Ах, чонгури, чонгури,Чонгури,Чары вин, чары сдвинь!Пой, струна!Свод над КартлиИз синей глазури…Пей, странаЗолотого руна!

Толпы ностевцев, приезжих крестьян окружили площадку.

Остроумие Луарсаба вызывало бурный восторг. Только Баака не смеялся. Начальник метехской стражи по привычке поставил за площадкой телохранителей и безотчетно настороженно ждал событий. Они не преминули нахлынуть…

Луарсаб шутками старался забыться, но образ Тэкле сверкал лезвием кинжала.

— Мой Шадиман, — сказал шепотом царь, — темно без нее…

Шадиман встал, держа высоко наполненную вином чашу.

— Друг Георгий, царь пьет за прекрасную Русудан.

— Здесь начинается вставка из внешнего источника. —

-- ==== Sys2Proof/Machine/Modules.lean ====
section
/-! DEFINITION. Code modules at MAJ 0x03 (R82, R83, R93 to R95, R248, R373): MODBIND, MODFREE and MODQ, and how bindings take effect and drain. -/

namespace Sys2Proof.Machine

/-- The byte at a physical address as an acquire load of a tile would read it: a dirty byte of the tile's own ways, else the home (R248, R280). -/
def State.acquiredByte (s : State) (tile pa : Nat) : Byte :=
  match s.cached? tile pa with
  | some (b, true) => b
  | _ => Memory.read s.mem pa

/-- The bytes of an image that are not 0, page by page through the translation for execution; the first page that fails ends the reading. `fuel`
counts pages. [DEDUCED, safe, log 42] -/
def imageFrom (s : State) (key : Nat) (c : Ctx) (base len : Nat) : Nat → Nat → Map Byte → Except Trap (Map Byte)
  | 0, _, m => .ok m
  | fuel + 1, off, m =>
    if len ≤ off then .ok m
    else
      match translateFor s key c (base + off) .x with
      | .error t => .error t
      | .ok pa =>
        let n := Nat.min (65536 - (base + off) % 65536) (len - off)
        if s.dramBad pa n then .error (badDataTrap (base + off))
        else imageFrom s key c base len fuel (off + n) ((List.range n).foldl (fun m j => Map.set 0 m (off + j) (s.acquiredByte (tileOf key) (pa + j))) m)

/-- Whether some firing of an ASID holds a reference to a binding (R83): a firing in flight, speculative or not, an interrupted one, or one written
out. -/
def State.referenced (s : State) (asid slot gen : Nat) : Bool :=
  let holds (c : Ctx) : Bool :=
    (c.firing.toList ++ c.frames.filterMap fun f => f.firing).any fun f => f.refs.contains { asid := asid, slot := slot, gen := gen }
  s.ctxs.any (fun e => holds e.2) || s.images.any (fun i => holds i.ctx) || s.specs.any fun x => holds x.view

/-- Drop a released binding. -/
def State.dropBinding (s : State) (asid slot gen : Nat) : State :=
  { s with bindings := s.bindings.filter fun b => !(b.asid == asid && b.slot == slot && b.gen == gen && b.released) }

/-- MODBIND: the value checks are precise, and the image is read at issue (R93, R248); a failed translation is a long-latency fault.
[DEDUCED, unsafe, log 41] -/
def execModbind (f : RForm) (s : State) : Result :=
  runInstr (.modbind f) (rAsk f [rA .g f, rB .g f, rC .g f] [gDst f.d.toNat]) (do
    let base ← opG .a
    let slot ← opG .b
    let len ← opG .c
    if base.toNat % 128 ≠ 0 ∨ len = 0 ∨ len.toNat % 8 ≠ 0 then raiseFree cAlignment
    if 15 < slot.toNat ∨ 2 ^ 48 < len.toNat then raiseFree cProtection
    let key ← curKey
    let c ← curCtx
    let s ← get
    if s.accessing key then stall .memory
    match imageFrom s key c base.toNat len.toNat (len.toNat / 65536 + 2) 0 [] with
    | .error t => issueFault t [f.d.toNat] []
    | .ok image =>
      let tag := 2 ^ 48 + s.fresh
      let _ ← issueOp (.modbind c.asid slot.toNat tag) [f.d.toNat] [] 0 0 0
      modify fun s => { s with bindings := s.bindings ++
        [{ asid := c.asid, slot := slot.toNat, gen := tag, base := base.toNat, len := len.toNat, image := image,
           digest := Config.shake256 ((List.range len.toNat).map fun j => Map.get 0 image j) }] }) s

/-- MODFREE: unbinds at once; gD becomes full when the old binding has drained (R93). -/
def execModfree (f : RForm) (s : State) : Result :=
  runInstr (.modfree f) (rAsk f [rA .g f] [gDst f.d.toNat]) (do
    let slot := (← opG .a).toNat
    if 15 < slot then raiseFree cProtection
    let c ← curCtx
    match (← get).boundNow c.asid slot with
    | none => writeG f.d.toNat 0
    | some b =>
      let _ ← issueOp (.modfree c.asid slot b.gen) [f.d.toNat] [] 0 0 0
      modify fun s =>
        let a := s.asid c.asid
        ({ s with bindings := s.bindings.map fun x =>
            if x.asid = b.asid ∧ x.slot = slot ∧ x.gen = b.gen then { x with released := true } else x } : State).setAsid c.asid
          { a with bound := setBit a.bound slot false }) s

/-- The released bindings of a slot that nothing refers to any more. -/
def State.drainedBindings (s : State) (asid slot : Nat) : List Binding :=
  s.bindings.filter fun b => b.asid == asid && b.slot == slot && b.released && !s.referenced asid slot b.gen

/-- MODQ. Whether the lines of a released binding without references have left the caches is not stated: either may be read, and a binding whose
lines have left is gone (R93). -/
def execModq (f : RForm) (s : State) : Result :=
  runInstr (.modq f) (rAsk f [rA .g f] [gDst f.d.toNat]) (do
    let slot := (← opG .a).toNat
    if 15 < slot then raiseFree cProtection
    let c ← curCtx
    let s ← get
    if !(s.drainedBindings c.asid slot).isEmpty then
      let (gone, s1) := s.drawChoice
      set (if gone then (s1.drainedBindings c.asid slot).foldl (fun s b => s.dropBinding c.asid slot b.gen) s1 else s1)
    let s ← get
    let a := s.asid c.asid
    let draining := s.bindings.any fun b => b.asid == c.asid && b.slot == slot && b.released
    writeG f.d.toNat (wd (b2n (a.bound.getLsbD slot) + b2n draining * 2 + Map.get 0 a.gens slot * 2 ^ 16))) s

/-- BINDING_TAKES_EFFECT (R93). -/
def execBindingTakesEffect (id : Nat) (s : State) : Result :=
  runEvent (fun s => match s.op? id with
    | some o =>
      match o.kind with
      | .modbind asid slot tag =>
        let (gen, s1) := s.applyBind asid slot tag
        s1.finishOp o (wd gen) []
      | _ => s
    | none => s) s

/-- MODFREE_DRAIN_COMPLETE: no firing refers to the old binding and its lines have left the caches (R85, R93). -/
def execModfreeDrainComplete (id : Nat) (s : State) : Result :=
  runEvent (fun s => match s.op? id with
    | some o =>
      match o.kind with
      | .modfree asid slot gen => if s.referenced asid slot gen then s else (s.dropBinding asid slot gen).finishOp o (wd gen) []
      | _ => s
    | none => s) s

/-! ## IPF (R91) -/

/-- The lines of an IPF that lie within the binding and whose translation holds (R91). [DESIGN CHOICE, unsafe, log 124] -/
def ipfLines (s : State) (key : Nat) (c : Ctx) (f : JForm) (pc : Word) (b : Binding) : Nat :=
  let first : Int := (relTarget pc (offBytes f)).offset / 128
  ((List.range (bits f.mod.toNat 6 0 + 1)).filter fun (n : Nat) =>
    let line := first + (n : Int)
    decide (0 ≤ line) && decide (line * 128 < b.len) &&
      (match translateFor s key { c with asid := b.asid } (b.base + 128 * line.toNat) .x with | .ok _ => true | .error _ => false)).length

/-- IPF fills instruction lines, those of its range that the cache does not hold: no state that programs see changes but the count of lines filled (R91). -/
def execIpf (f : JForm) (s : State) : Result :=
  runInstr (.ipf f) (jAsk f [] []) (do
    let c ← curCtx
    let fr ← curFiring
    let pc ← curPc
    let key ← curKey
    match (← get).enterBinding c.asid fr (cpSlot pc) with
    | some b =>
      let (w, s1) := (← get).drawWord
      set (s1.countEvent key 0x30 (w.toNat % (ipfLines s1 key c f pc b + 1)))
    | none => pure ()) s

end Sys2Proof.Machine
end

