-- ==== Sys2Proof/Machine/Graphs.lean ====
section
/-! DEFINITION. The graph group at MAJ 0x70 (R225 to R233): SPAWN, GLOAD, GARM, GDRAIN, GSTART, PLACE and LSTAT. -/

namespace Sys2Proof.Machine

/-- Wait until the accesses of the issuing context that are on their way have been performed. [DEDUCED, unsafe, log 15] -/
def drainAccesses : M Unit := do
  let key ← curKey
  if (← get).accessing key then stall .memory

/-- An instruction whose D is a long-latency producer: its result or its fault is delivered later (R39, R225, R374). The first component of the
body's value is the state that it leaves. -/
def deliverLater (d : Nat) (r : State × Except Trap Word) : M Unit := do
  set r.1
  match r.2 with
  | .ok x => issueValue d x
  | .error t => issueFault t [d] []

/-- QUEUE_STATE of a graph in the wrong state; no stream register is concerned (R154, R227). [DEDUCED, unsafe, log 80] -/
def wrongState : Trap := queueTrap 0 15

/-- A graph handle as its issuer names it: misaligned ALIGNMENT, else its physical address (R226). [DEDUCED, unsafe, log 80] -/
def handlePa (s : State) (key : Nat) (c : Ctx) (h : Word) : Except Trap Nat :=
  if h.toNat % 256 ≠ 0 then .error { cause := cAlignment, info := h, addr := h }
  else translateFor s key c h.toNat .w

/-- The graph at a handle, which must be of the issuer's partition: one of another raises PROTECTION (R230, R389, R395). Firmware belongs to none: it names
any, as with SWAP. [DEDUCED, unsafe, log 80] -/
def graphAt (s : State) (key : Nat) (c : Ctx) (h : Word) : Except Trap (Nat × Option Graph) :=
  match handlePa s key c h with
  | .error t => .error t
  | .ok pa =>
    match s.graph? (pa + 1) with
    | none => .ok (pa, none)
    | some g => if c.priv = .f ∨ g.part = c.part then .ok (pa, some g) else .error { cause := cProtection, info := h, addr := h }

/-- The graph at a handle for an instruction of the graph group, which firmware does not issue on the graph of a partition (R230).
[DEDUCED, unsafe, log 80] -/
def ownGraph (s : State) (key : Nat) (c : Ctx) (h : Word) : Except Trap (Nat × Option Graph) :=
  match graphAt s key c h with
  | .error t => .error t
  | .ok r => if c.priv = .f then .error { cause := cProtection, info := h, addr := h } else .ok r

/-! ## SPAWN (R231) -/

/-- The submission queue that SPAWN names. -/
def spawnQueue (s : State) (key : Nat) (c : Ctx) (a : Word) : Except Trap Subq :=
  match translateFor s key c a.toNat .r with
  | .error t => .error t
  | .ok pa =>
    match s.subq? pa with
    | none => .error { cause := cProtection, info := a, addr := a }
    | some q =>
      if q.asid ≠ c.asid then .error { cause := cProtection, info := a, addr := a }
      else if !q.deviceFed then .error (queueTrap 0 14)
      else .ok q

/-- SPAWN of a record to a queue with room: the claimed index. -/
def spawnRecord (s : State) (key : Nat) (c : Ctx) (a : Nat) (q : Subq) : State × Except Trap Word :=
  match loadWords s key c a 16 with
  | .error t => (s, .error t)
  | .ok (ws, s1) =>
    match (s1.noteSpawn key q).appendRecord q (ws.flatMap fun w => leBytes 8 w) with
    | .error t => (s, .error t)
    | .ok s2 => (s2, .ok (wd q.tail))

/-- SPAWN (R231). -/
def execSpawn (f : SForm) (s : State) : Result :=
  runInstr (.spawn f) (sAsk f [sA f, sB .g f] [gDst f.d.toNat]) (do
    let a ← opG .a
    let b ← opG .b
    let key ← curKey
    let c ← curCtx
    drainAccesses
    let s ← get
    if a.toNat % 128 ≠ 0 ∨ b.toNat % 128 ≠ 0 then
      deliverLater f.d.toNat (s, .error { cause := cAlignment, info := if a.toNat % 128 ≠ 0 then a else b })
    else if s.redundant key then deliverLater f.d.toNat (s, .error { cause := cProtection, free := true })
    else
      match spawnQueue s key c b with
      | .error t => deliverLater f.d.toNat (s, .error t)
      | .ok q =>
        if q.size ≤ q.queued then stall .memory
        let s1 := if f.ord = 2 then s.releaseWays key f.sc.toNat else s
        deliverLater f.d.toNat (spawnRecord s1 key c a.toNat q)) s

/-! ## GLOAD (R227, R228) -/

/-- GLOAD of an image to a graph. The state is left UNARMED where an edge does not agree. -/
def loadGraph (s0 : State) (key : Nat) (c : Ctx) (image handle : Word) : State × Except Trap Word :=
  let s := s0.writeBack (tileOf key) fun _ => true
  if image.toNat % 64 ≠ 0 then (s0, .error { cause := cAlignment, info := image, addr := image })
  else
    match ownGraph s key c handle with
    | .error t => (s0, .error t)
    | .ok (pa, old) =>
      let g := old.getD { handle := pa + 1, va := handle.toNat, asid := c.asid, part := c.part }
      if g.state ≠ .empty ∧ g.state ≠ .unarmed ∧ g.state ≠ .drained then (s0, .error wrongState)
      else
        match readDescriptor s key c image.toNat with
        | .error t => (s0, .error t)
        | .ok verdict =>
          let put (g : Graph) : State :=
            ({ s with graphs := (s.graphs.filter fun x => x.handle != pa + 1) ++ [g] } : State).commitGraph (pa + 1)
          match verdict with
          | .error u =>
            let (w, s1) := (put { g with state := .unarmed, edges := [] }).drawWord
            match u.edge with
            | some e => (s1, .error { cause := cGraphUnarmed, info := wd (e + u.why * 2 ^ 16) })
            | none => (s1, .error { cause := cGraphUnarmed, info := wd (w.toNat % 2 ^ 16 + u.why * 2 ^ 16) })
          | .ok d =>
            (put { g with state := .loaded, va := handle.toNat, asid := c.asid, thresh := d.thresh, actors := d.actors, queues := d.queues, edges := d.edges,
                          rings := [], pins := [], hints := [], owners := [], pairs := [], timer := 0, fired := false, loads := g.loads + 1 },
              .ok (wd d.edges.length))

/-- GLOAD (R227). -/
def execGload (f : SForm) (s : State) : Result :=
  runInstr (.gload f) { sAsk f [sA f, sB .g f] [gDst f.d.toNat] with priv := .s } (do
    let a ← opG .a
    let b ← opG .b
    let key ← curKey
    let c ← curCtx
    drainAccesses
    deliverLater f.d.toNat (loadGraph (← get) key c a b)) s

/-! ## GARM and GSTART (R229) -/

/-- Place the instances of a graph that must be in state `from_`, and arm it with a report buffer. -/
def armGraph (s : State) (key : Nat) (c : Ctx) (handle report : Word) (from_ : GraphState) : State × Except Trap Word :=
  match ownGraph s key c handle with
  | .error t => (s, .error t)
  | .ok (_, none) => (s, .error wrongState)
  | .ok (_, some g) =>
    if g.state ≠ from_ then (s, .error wrongState)
    else if report.toNat % 4096 ≠ 0 then (s, .error { cause := cAlignment, info := report, addr := report })
    else
      match (if report = 0 then .ok 0 else translateAs s (tileOf key) g.asid g.part report.toNat .w) with
      | .error t => (s, .error t)
      | .ok _ =>
        match State.placeAll g.handle g.actors 0 s with
        | none => (s, .ok 0)
        | some s1 =>
          let s2 := (s1.modGraph g.handle fun g => { g with state := .armed, report := report.toNat }).pairAll g.handle
          ((s2.commitGraph g.handle).progress g.handle, .ok (wd (s2.population g.handle)))

/-- GARM: from LOADED (R229). -/
def execGarm (f : SForm) (s : State) : Result :=
  runInstr (.garm f) { sAsk f [sA f, sB .g f] [gDst f.d.toNat] with priv := .s } (do
    let a ← opG .a
    let b ← opG .b
    let c ← curCtx
    deliverLater f.d.toNat (armGraph (← get) (← curKey) c a b .loaded)) s

/-- GSTART: from DRAINED (R229). -/
def execGstart (f : SForm) (s : State) : Result :=
  runInstr (.gstart f) { sAsk f [sA f, sB .g f] [gDst f.d.toNat] with priv := .s } (do
    let a ← opG .a
    let b ← opG .b
    let c ← curCtx
    deliverLater f.d.toNat (armGraph (← get) (← curKey) c a b .drained)) s

/-! ## GDRAIN (R219, R230) -/

/-- GDRAIN .graph: DRAINING at once; gD waits for the running launch, if there is one (R230). On a graph that is draining, as when RESUME issues the
instruction again, it waits for that drain. [DEDUCED, unsafe, log 80] -/
def execGdrainGraph (f : SForm) (s : State) : Result :=
  runInstr (.gdrainGraph f) { sAsk f [sA f, sB .g f] [gDst f.d.toNat] with priv := .s } (do
    let a ← opG .a
    let limit ← opG .b
    let c ← curCtx
    let s ← get
    match ownGraph s (← curKey) c a with
    | .error t => deliverLater f.d.toNat (s, .error t)
    | .ok (_, none) => deliverLater f.d.toNat (s, .error wrongState)
    | .ok (_, some g) =>
      if g.state = .draining then
        let _ ← issueOp (.gdrain g.handle) [f.d.toNat] [] 0 0 0
      else if g.state ≠ .armed then deliverLater f.d.toNat (s, .error wrongState)
      else
        modify fun s => (s.modGraph g.handle fun g => { g with state := .draining, drainBy := some (s.ticks + limit.toNat) }).commitGraph g.handle
        let _ ← issueOp (.gdrain g.handle) [f.d.toNat] [] 0 0 0
        modify fun s => s.drainAfter g.handle) s

/-- Tear down a submission queue: no more fetching, its queued records discarded, unmapped, HEAD = TAIL (R219). [DESIGN CHOICE, unsafe, log 86] -/
def State.tearDown (s : State) (q : Subq) (mode : Nat) : State :=
  (s.modSubq q.addr fun x =>
    { x with tear := mode, window := [], withdrawn := [], head := x.tail, slot := none, pending := false }).commitSubq q.addr

/-- The graphs whose running launch came from a queue. -/
def State.launchedFrom (s : State) (qsb : Nat) : List Nat :=
  (s.graphs.filter fun g => (g.running.map fun l => l.qsb == qsb).getD false).map fun g => g.handle

/-- GDRAIN .qdrain and .qabort: the records discarded. [DESIGN CHOICE, unsafe, log 86] -/
def tearQueue (s : State) (key : Nat) (c : Ctx) (a : Word) (mode : Nat) : State × Except Trap Word :=
  if a.toNat % 128 ≠ 0 then (s, .error { cause := cAlignment, info := a, addr := a })
  else
    match translateFor s key c a.toNat .r with
    | .error t => (s, .error t)
    | .ok pa =>
      match s.subq? pa with
      | none => (s, .error { cause := cProtection, info := a, addr := a })
      | some q =>
        if c.priv = .f ∨ q.part ≠ c.part then (s, .error { cause := cProtection, info := a, addr := a })
        else
          let n := q.window.length + q.queued
          let s1 := (s.tearDown q mode).wakeAll
          let s2 := if mode = 2 then (s1.launchedFrom q.addr).foldl (fun s h => s.beginAbort h) s1 else s1
          (s2, .ok (wd n))

/-- GDRAIN .qdrain (R219). -/
def execGdrainQdrain (f : SForm) (s : State) : Result :=
  runInstr (.gdrainQdrain f) { sAsk f [sA f] [gDst f.d.toNat] with priv := .s } (do
    let a ← opG .a
    let c ← curCtx
    deliverLater f.d.toNat (tearQueue (← get) (← curKey) c a 1)) s

/-- GDRAIN .qabort (R219). -/
def execGdrainQabort (f : SForm) (s : State) : Result :=
  runInstr (.gdrainQabort f) { sAsk f [sA f] [gDst f.d.toNat] with priv := .s } (do
    let a ← opG .a
    let c ← curCtx
    deliverLater f.d.toNat (tearQueue (← get) (← curKey) c a 2)) s

/-! ## PLACE (R232) -/

/-- The graph of the issuer, which must have the actor named. -/
def placeGraph (actor : Nat) : M Graph := do
  let c ← curCtx
  match (← get).graph? c.graph with
  | none => raiseFree cProtection
  | some g => if actor < g.actors.length then pure g else raiseFree cProtection

/-- A tile that PLACE names: it must be the partition's (R232). -/
def placeTile (b : Word) : M Nat := do
  let c ← curCtx
  let t := b.toNat % 512
  if 383 < t ∨ Map.get 0 (← get).tileOwner t ≠ c.part + 1 then raiseFree cProtection
  pure t

/-- PLACE .pin (R232). -/
def execPlacePin (f : SForm) (s : State) : Result :=
  runInstr (.placePin f) (sAsk f [sB .g f] []) (do
    let t ← placeTile (← opG .b)
    let g ← placeGraph (sImm f % 256)
    modify fun s => s.modGraph g.handle fun g => { g with pins := Map.insert g.pins (sImm f % 256) t }) s

/-- PLACE .hint (R232). -/
def execPlaceHint (f : SForm) (s : State) : Result :=
  runInstr (.placeHint f) (sAsk f [sB .g f] []) (do
    let t ← placeTile (← opG .b)
    let g ← placeGraph (sImm f % 256)
    modify fun s => s.modGraph g.handle fun g => { g with hints := Map.insert g.hints (sImm f % 256) t }) s

/-- PLACE .free (R232). -/
def execPlaceFree (f : SForm) (s : State) : Result :=
  runInstr (.placeFree f) (sAsk f [] []) (do
    let g ← placeGraph (sImm f % 256)
    modify fun s => s.modGraph g.handle fun g =>
      { g with pins := Map.erase g.pins (sImm f % 256), hints := Map.erase g.hints (sImm f % 256) }) s

/-- PLACE .own: the instance at tile [8:0], strand [10:9] and context [13:11] of gB owns partition gA[19:0] of its actor (R151, R232). -/
def execPlaceOwn (f : SForm) (s : State) : Result :=
  runInstr (.placeOwn f) (sAsk f [sA f, sB .g f] []) (do
    let pid := (← opG .a).toNat % 2 ^ 20
    let key := (← opG .b).toNat % 2 ^ 14
    let c ← curCtx
    match (← get).ctx? key, (← get).graph? c.graph with
    | some o, some g =>
      if o.graph ≠ g.handle ∨ Map.get 0 (← get).tileOwner (tileOf key) ≠ c.part + 1 then raiseFree cProtection
      modify fun s => s.modGraph g.handle fun g =>
        { g with owners := (g.owners.filter fun x => !(x.1 == o.actor && x.2.1 == pid)) ++ [(o.actor, pid, key)] }
    | _, _ => raiseFree cProtection) s

/-! ## LSTAT (R233) -/

/-- LSTAT .launch: word 0 of a status record, as an acquire load at scope system (R233). -/
def execLstatLaunch (f : SForm) (s : State) : Result :=
  runInstr (.lstatLaunch f) (sAsk f [sA f] [gDst f.d.toNat]) (do
    let a ← opG .a
    let key ← curKey
    let c ← curCtx
    drainAccesses
    let s ← get
    let s1 := s.acquireWays key 5
    deliverLater f.d.toNat (
      if a.toNat % 8 ≠ 0 then (s, .error { cause := cAlignment, info := a, addr := a })
      else
        match loadAt s1 key c a.toNat 8 with
        | .error t => (s, .error t)
        | .ok (bs, s2) => (s2, .ok (wd (leNat bs))))) s

/-- LSTAT .graph: word 0 of a GCB, which is the state of a graph that the device holds (R226, R233). -/
def execLstatGraph (f : SForm) (s : State) : Result :=
  runInstr (.lstatGraph f) (sAsk f [sA f] [gDst f.d.toNat]) (do
    let a ← opG .a
    let key ← curKey
    let c ← curCtx
    drainAccesses
    let s ← get
    deliverLater f.d.toNat (
      if a.toNat % 8 ≠ 0 then (s, .error { cause := cAlignment, info := a, addr := a })
      else
        match placeOf s key c a.toNat 8 .r with
        | .error t => (s, .error t)
        | .ok p =>
          match (match p with | .dram pa => s.graph? (pa + 1) | .bank _ _ _ => none) with
          | some g => (s, .ok (wd (s.graphWord g)))
          | none =>
            match readPlace s key a.toNat 8 p with
            | .error t => (s, .error t)
            | .ok (bs, s1) => (s1, .ok (wd (leNat bs))))) s

end Sys2Proof.Machine
end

Это был намек о желании царя видеть на пиру женщин. С громкими криками пожелания здоровья Русудан гости поднялись с поднятыми над головой чашами и рогами: Георгий, раскланявшись во все стороны, послал Папуна к Русудан.

Русудан, окруженная гостями, подошла к царю, поклонилась и, раскланявшись во все стороны, опустилась на подушки со всеми княгинями против мужчин.

Луарсаб взволновался. Среди женщин не было Тэкле.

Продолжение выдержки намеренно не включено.